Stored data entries
━━━━━━━━━━
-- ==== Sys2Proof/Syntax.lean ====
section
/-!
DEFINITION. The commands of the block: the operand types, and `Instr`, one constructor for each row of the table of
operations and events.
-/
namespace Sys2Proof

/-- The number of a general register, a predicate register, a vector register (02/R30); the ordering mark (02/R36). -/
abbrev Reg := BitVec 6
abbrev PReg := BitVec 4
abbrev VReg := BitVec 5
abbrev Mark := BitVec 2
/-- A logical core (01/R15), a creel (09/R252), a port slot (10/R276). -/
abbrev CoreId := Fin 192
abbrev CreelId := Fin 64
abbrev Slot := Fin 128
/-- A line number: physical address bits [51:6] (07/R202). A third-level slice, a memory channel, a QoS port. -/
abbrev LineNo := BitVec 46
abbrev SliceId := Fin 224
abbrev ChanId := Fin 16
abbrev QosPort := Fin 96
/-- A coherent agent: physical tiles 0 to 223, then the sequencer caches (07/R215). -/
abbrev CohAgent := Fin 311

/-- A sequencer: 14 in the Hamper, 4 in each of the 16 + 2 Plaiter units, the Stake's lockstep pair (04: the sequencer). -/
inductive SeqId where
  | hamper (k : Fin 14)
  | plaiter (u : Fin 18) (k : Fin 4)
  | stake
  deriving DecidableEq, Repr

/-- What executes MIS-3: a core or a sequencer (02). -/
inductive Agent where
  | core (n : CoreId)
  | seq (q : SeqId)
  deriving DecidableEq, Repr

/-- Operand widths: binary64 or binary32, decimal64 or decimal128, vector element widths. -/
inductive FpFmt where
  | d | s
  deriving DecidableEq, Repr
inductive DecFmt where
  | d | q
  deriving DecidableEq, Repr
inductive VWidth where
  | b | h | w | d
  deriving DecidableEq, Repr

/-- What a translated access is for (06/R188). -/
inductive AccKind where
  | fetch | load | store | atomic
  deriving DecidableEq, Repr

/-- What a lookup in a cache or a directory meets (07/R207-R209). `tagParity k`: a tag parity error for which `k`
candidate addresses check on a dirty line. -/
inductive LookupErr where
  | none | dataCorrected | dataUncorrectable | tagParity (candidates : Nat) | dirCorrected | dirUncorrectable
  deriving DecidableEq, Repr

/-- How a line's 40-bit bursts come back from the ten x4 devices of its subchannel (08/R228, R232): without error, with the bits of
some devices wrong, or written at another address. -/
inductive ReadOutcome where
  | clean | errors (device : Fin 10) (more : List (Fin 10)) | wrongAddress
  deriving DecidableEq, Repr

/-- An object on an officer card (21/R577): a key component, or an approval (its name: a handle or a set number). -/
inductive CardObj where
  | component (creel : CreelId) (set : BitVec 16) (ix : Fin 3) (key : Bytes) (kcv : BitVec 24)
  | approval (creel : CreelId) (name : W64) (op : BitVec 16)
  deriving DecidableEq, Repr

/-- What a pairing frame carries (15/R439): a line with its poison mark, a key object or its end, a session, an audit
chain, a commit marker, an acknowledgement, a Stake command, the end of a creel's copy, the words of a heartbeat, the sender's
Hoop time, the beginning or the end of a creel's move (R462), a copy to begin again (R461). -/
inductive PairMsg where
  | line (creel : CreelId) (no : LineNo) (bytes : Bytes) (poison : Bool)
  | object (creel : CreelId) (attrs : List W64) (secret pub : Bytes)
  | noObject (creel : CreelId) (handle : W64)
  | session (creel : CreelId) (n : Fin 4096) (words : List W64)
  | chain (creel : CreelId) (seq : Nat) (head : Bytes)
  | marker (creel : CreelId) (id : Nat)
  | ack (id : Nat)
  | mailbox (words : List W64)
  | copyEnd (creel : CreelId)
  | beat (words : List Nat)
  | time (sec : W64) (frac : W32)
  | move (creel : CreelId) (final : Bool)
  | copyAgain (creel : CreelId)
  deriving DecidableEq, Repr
━━━━━━━━━━
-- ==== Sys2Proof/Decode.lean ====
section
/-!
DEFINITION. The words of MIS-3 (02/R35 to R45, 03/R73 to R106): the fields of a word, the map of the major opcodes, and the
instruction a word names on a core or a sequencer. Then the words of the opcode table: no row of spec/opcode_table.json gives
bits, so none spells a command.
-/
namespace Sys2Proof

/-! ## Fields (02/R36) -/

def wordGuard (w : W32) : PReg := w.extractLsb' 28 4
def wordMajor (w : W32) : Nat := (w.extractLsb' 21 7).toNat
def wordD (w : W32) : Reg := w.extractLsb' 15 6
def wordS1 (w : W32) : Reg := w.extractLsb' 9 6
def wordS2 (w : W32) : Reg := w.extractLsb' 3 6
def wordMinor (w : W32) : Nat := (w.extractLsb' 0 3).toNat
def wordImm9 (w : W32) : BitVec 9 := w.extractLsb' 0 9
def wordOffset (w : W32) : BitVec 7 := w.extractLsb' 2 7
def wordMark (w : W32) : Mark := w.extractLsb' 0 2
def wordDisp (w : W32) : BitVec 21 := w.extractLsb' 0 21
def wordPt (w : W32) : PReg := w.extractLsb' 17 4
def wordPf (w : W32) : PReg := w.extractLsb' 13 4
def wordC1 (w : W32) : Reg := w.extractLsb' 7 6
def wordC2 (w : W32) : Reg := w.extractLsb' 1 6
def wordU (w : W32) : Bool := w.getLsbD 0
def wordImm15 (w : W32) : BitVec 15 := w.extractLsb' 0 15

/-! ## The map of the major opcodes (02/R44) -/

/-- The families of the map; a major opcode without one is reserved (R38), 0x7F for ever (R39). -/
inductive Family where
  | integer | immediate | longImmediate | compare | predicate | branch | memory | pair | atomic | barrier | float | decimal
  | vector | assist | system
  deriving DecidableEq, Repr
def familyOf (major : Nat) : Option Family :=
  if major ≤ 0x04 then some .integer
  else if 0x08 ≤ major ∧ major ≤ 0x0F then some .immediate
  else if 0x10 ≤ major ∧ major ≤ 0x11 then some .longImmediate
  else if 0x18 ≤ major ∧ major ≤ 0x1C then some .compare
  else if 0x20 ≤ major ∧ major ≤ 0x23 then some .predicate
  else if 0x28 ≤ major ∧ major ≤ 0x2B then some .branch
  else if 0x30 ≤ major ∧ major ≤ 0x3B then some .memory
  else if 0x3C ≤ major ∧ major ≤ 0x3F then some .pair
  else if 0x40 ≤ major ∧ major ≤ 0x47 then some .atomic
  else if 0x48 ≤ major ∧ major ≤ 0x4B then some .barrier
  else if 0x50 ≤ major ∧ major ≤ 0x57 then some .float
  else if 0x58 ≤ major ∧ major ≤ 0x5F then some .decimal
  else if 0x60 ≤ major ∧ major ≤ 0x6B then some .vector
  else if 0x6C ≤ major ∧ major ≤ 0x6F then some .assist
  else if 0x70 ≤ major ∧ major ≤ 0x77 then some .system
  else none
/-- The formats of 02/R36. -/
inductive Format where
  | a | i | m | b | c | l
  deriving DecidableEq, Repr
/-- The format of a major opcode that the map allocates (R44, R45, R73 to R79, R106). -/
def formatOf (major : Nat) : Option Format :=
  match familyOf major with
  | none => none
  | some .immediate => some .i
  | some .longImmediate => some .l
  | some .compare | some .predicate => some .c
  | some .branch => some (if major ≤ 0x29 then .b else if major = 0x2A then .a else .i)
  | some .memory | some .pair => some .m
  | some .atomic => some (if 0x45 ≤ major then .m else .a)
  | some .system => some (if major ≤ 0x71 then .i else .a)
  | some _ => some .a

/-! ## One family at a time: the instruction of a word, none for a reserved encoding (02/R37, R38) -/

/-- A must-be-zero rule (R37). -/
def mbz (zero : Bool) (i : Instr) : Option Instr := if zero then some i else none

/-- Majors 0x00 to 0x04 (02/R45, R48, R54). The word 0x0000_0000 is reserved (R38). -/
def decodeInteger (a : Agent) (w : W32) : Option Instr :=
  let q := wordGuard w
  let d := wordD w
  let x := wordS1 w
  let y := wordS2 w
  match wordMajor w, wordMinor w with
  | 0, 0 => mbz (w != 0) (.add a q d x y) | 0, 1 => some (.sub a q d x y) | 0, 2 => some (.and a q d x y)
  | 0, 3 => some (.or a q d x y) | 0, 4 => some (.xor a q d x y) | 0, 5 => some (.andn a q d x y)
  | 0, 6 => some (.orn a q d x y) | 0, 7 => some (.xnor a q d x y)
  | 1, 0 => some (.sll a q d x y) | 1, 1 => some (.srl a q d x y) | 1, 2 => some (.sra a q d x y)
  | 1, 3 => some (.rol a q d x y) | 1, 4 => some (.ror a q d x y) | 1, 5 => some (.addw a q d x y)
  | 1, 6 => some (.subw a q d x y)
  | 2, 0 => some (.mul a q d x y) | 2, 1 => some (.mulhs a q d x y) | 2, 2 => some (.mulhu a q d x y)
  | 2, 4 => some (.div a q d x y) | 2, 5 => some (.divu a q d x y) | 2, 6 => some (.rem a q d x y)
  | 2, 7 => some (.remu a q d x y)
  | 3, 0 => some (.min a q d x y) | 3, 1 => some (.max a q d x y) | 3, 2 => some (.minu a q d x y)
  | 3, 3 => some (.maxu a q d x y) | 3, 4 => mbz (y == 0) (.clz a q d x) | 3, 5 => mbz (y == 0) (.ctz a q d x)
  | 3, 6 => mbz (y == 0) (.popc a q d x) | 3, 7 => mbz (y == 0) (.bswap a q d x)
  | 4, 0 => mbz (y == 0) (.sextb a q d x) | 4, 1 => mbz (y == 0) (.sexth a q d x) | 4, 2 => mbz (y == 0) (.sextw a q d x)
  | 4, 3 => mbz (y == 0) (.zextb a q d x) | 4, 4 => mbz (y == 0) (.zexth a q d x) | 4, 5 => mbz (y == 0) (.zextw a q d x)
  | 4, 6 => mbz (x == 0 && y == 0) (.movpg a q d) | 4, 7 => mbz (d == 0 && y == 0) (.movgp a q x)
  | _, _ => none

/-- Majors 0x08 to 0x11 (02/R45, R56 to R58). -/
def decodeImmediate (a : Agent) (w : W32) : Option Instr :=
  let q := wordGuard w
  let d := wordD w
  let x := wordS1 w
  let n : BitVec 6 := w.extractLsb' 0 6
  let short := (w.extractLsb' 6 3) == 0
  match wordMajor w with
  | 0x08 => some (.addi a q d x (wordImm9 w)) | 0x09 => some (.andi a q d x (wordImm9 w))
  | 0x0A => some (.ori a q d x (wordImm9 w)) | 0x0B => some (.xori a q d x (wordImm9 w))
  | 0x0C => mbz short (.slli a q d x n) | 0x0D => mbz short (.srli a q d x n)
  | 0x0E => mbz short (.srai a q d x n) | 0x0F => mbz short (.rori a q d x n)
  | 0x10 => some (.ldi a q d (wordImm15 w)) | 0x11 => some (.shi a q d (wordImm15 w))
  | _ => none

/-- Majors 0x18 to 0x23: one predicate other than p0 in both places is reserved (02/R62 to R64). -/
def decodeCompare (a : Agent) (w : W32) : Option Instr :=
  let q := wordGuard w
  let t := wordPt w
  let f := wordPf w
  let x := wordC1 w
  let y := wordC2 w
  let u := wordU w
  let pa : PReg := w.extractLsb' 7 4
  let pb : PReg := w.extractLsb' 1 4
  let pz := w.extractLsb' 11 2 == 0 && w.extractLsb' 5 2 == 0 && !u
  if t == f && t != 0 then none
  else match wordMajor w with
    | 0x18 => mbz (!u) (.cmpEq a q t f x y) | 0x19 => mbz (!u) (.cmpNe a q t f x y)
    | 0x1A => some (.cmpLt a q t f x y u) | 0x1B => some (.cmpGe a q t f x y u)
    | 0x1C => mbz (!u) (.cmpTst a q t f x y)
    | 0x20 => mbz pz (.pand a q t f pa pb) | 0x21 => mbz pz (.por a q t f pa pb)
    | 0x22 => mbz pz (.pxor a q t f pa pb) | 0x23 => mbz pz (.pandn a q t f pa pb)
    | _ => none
━━━━━━━━━━
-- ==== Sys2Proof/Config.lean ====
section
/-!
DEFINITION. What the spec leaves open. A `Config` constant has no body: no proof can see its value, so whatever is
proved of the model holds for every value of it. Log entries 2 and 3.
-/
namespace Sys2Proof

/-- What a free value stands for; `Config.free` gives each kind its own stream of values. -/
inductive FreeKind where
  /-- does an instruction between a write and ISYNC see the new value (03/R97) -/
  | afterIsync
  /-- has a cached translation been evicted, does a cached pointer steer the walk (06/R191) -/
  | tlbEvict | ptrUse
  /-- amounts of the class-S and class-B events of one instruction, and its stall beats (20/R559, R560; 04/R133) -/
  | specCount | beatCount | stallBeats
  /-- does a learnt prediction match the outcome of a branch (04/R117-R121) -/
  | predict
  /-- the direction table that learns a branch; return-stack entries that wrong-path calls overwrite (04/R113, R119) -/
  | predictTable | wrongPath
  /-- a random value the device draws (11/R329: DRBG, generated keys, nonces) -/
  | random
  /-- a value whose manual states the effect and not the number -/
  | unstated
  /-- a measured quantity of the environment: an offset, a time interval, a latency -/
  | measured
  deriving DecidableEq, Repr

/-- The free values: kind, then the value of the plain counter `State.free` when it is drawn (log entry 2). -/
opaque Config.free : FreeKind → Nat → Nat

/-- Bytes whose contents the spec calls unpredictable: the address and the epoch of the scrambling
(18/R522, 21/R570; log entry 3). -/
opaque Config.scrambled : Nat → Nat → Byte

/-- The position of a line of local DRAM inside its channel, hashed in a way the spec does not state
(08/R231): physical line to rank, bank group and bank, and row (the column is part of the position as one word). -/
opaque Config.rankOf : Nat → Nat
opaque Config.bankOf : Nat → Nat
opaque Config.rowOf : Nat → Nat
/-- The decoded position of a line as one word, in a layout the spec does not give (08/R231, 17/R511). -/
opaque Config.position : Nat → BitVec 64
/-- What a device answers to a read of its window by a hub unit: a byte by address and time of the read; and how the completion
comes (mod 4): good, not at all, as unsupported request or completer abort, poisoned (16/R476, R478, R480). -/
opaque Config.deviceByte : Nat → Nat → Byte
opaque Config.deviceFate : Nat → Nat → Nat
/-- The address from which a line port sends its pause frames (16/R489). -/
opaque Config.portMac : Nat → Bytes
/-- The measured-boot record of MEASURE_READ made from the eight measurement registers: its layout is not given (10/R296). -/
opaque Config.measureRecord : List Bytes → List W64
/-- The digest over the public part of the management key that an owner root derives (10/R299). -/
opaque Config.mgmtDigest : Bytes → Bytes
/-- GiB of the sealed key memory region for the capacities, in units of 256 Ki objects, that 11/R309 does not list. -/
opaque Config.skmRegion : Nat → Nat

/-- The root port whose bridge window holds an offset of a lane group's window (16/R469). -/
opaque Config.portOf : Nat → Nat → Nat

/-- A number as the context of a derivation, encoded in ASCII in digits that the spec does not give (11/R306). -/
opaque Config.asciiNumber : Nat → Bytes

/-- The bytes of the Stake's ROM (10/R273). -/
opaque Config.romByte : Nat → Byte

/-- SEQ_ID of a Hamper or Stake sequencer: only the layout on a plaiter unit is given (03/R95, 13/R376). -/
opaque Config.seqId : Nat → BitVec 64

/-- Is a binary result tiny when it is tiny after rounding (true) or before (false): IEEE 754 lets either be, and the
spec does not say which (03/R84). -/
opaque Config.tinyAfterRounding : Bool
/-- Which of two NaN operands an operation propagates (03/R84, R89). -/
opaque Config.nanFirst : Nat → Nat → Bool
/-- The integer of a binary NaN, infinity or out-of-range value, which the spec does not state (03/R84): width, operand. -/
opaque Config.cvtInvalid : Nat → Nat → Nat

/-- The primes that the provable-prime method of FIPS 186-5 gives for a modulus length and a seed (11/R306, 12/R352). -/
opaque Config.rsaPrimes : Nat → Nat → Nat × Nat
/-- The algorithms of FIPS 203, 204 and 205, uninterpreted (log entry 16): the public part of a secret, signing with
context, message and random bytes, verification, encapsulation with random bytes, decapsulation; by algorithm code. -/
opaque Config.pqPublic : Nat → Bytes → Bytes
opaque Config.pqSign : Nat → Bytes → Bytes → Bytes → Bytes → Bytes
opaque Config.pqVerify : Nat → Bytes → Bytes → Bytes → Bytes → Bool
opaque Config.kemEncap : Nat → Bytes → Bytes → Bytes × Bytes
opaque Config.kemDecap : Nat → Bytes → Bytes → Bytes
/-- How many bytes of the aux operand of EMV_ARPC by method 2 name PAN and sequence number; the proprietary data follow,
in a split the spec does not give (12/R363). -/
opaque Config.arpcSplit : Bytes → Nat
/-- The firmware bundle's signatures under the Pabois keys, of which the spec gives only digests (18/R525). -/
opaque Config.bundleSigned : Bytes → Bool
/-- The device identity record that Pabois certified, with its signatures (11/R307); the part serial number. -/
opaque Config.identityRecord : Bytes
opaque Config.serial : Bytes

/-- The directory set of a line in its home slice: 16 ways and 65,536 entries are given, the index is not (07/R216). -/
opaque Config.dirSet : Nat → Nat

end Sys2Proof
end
━━━━━━━━━━
*What the task asks*. Where a line of the records has the string "time", return that line.

*Exercise answer*.
Hoop time, the beginning or the end of a creel's move (R462), a copy to begin again (R461). -/
  | time (sec : W64) (frac : W32)
/-! ## One family at a time: the instruction of a word, none for a reserved encoding (02/R37, R38) -/
  /-- a measured quantity of the environment: an offset, a time interval, a latency -/
/-- What a device answers to a read of its window by a hub unit: a byte by address and time of the read; and how the completion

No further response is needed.